BRIEF | When a line below contains the word "while", copy that line.
START GIVEN RECORDS
/-- The test generator is armed, and refused while it is armed or runs; it stops by STOP, its delay ends, and its sequence ends (R302). The
capture is armed, and refused while it is armed or triggered; it is forced while armed, aborted, and done with its last word (R304). -/
def Obligations.TestGeneratorAndCapture : Prop :=
  (∀ (ini : Ini) (d : Nat) (s : State), s.takesLocked ini (contB d + 0x608) = true →
    ((s.die d).eng.test.armed = false → (s.die d).eng.test.running = false →
      ∃ t, exec (.testArm ini d) s = .next t ∧ (t.die d).eng.test.armed = !(t.die d).eng.test.running ∧ t.slots = s.slots ∧ t.regs = s.regs) ∧
    ((s.die d).eng.test.armed = true ∨ (s.die d).eng.test.running = true →
      ∃ t, exec (.testArm ini d) s = .next t ∧ Quiet s t ∧ t.evtBit (pageNo (contB d)) 31 = true)) ∧
  (∀ (ini : Ini) (d : Nat) (s : State), s.takes ini (contB d + 0x608) = true →
    ((s.die d).eng.test.running = true ∨ (s.die d).eng.test.armed = true →
      ∃ t, exec (.testStop ini d) s = .next t ∧ (t.die d).eng.test.running = false ∧ (t.die d).eng.test.armed = false ∧
        (t.die d).eng.test.end_ = 2 ∧ t.evtBit (pageNo (contB d)) 10 = true ∧ t.slots = s.slots ∧ t.regs = s.regs) ∧
    ((s.die d).eng.test.running = false → (s.die d).eng.test.armed = false → ∃ t, exec (.testStop ini d) s = .next t ∧ Quiet s t)) ∧
  (∀ (d : Nat) (s : State), s.runs d = true → (s.die d).eng.test.running = true → (s.die d).eng.test.inj = false → (s.die d).eng.test.delay = 0 →
    ∃ t, exec (.testDelayEnd d) s = .next t ∧ Quiet (s.modTest d (fun t => { t with inj := true })) t) ∧
  (∀ (d : Nat) (s : State), s.runs d = true → (s.die d).eng.test.running = true → (s.die d).eng.test.seqOver = true →
    ∃ t, exec (.testEnd d) s = .next t ∧ (t.die d).eng.test.running = false ∧ (t.die d).eng.test.end_ = 1 ∧
      t.evtBit (pageNo (contB d)) 10 = true ∧ t.slots = s.slots ∧ t.regs = s.regs) ∧
  (∀ (ini : Ini) (d : Nat) (s : State), s.takes ini (contB d + 0x68C) = true →
    ((s.die d).eng.cap.state ≠ 1 → (s.die d).eng.cap.state ≠ 2 →
      ∃ t, exec (.capArm ini d) s = .next t ∧ Quiet (s.modCap d (fun _ => { state := 1 })) t) ∧
    ((s.die d).eng.cap.state = 1 ∨ (s.die d).eng.cap.state = 2 →
      ∃ t, exec (.capArm ini d) s = .next t ∧ Quiet s t ∧ t.evtBit (pageNo (contB d)) 31 = true) ∧
    ((s.die d).eng.cap.state = 1 → ∃ t, exec (.capForce ini d) s = .next t ∧ Quiet (s.modCap d (fun c => { c with force := true })) t) ∧
    ((s.die d).eng.cap.state ≠ 1 → ∃ t, exec (.capForce ini d) s = .next t ∧ Quiet s t) ∧
    (∃ t, exec (.capAbort ini d) s = .next t ∧ Quiet (s.modCap d (fun _ => {})) t)) ∧
  (∀ (d : Nat) (s : State), s.runs d = true → (s.die d).eng.cap.state = 2 → (s.die d).eng.cap.left = 0 →
    ∃ t, exec (.capDone d) s = .next t ∧ (t.die d).eng.cap.state = 3 ∧ (t.die d).eng.cap.partial_ = false ∧
      t.evtBit (pageNo (contB d)) 9 = true ∧ t.slots = s.slots ∧ t.regs = s.regs)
END GIVEN RECORDS
PROBLEM SOLUTION |
/-- The test generator is armed, and refused while it is armed or runs; it stops by STOP, its delay ends, and its sequence ends (R302). The
capture is armed, and refused while it is armed or triggered; it is forced while armed, aborted, and done with its last word (R304). -/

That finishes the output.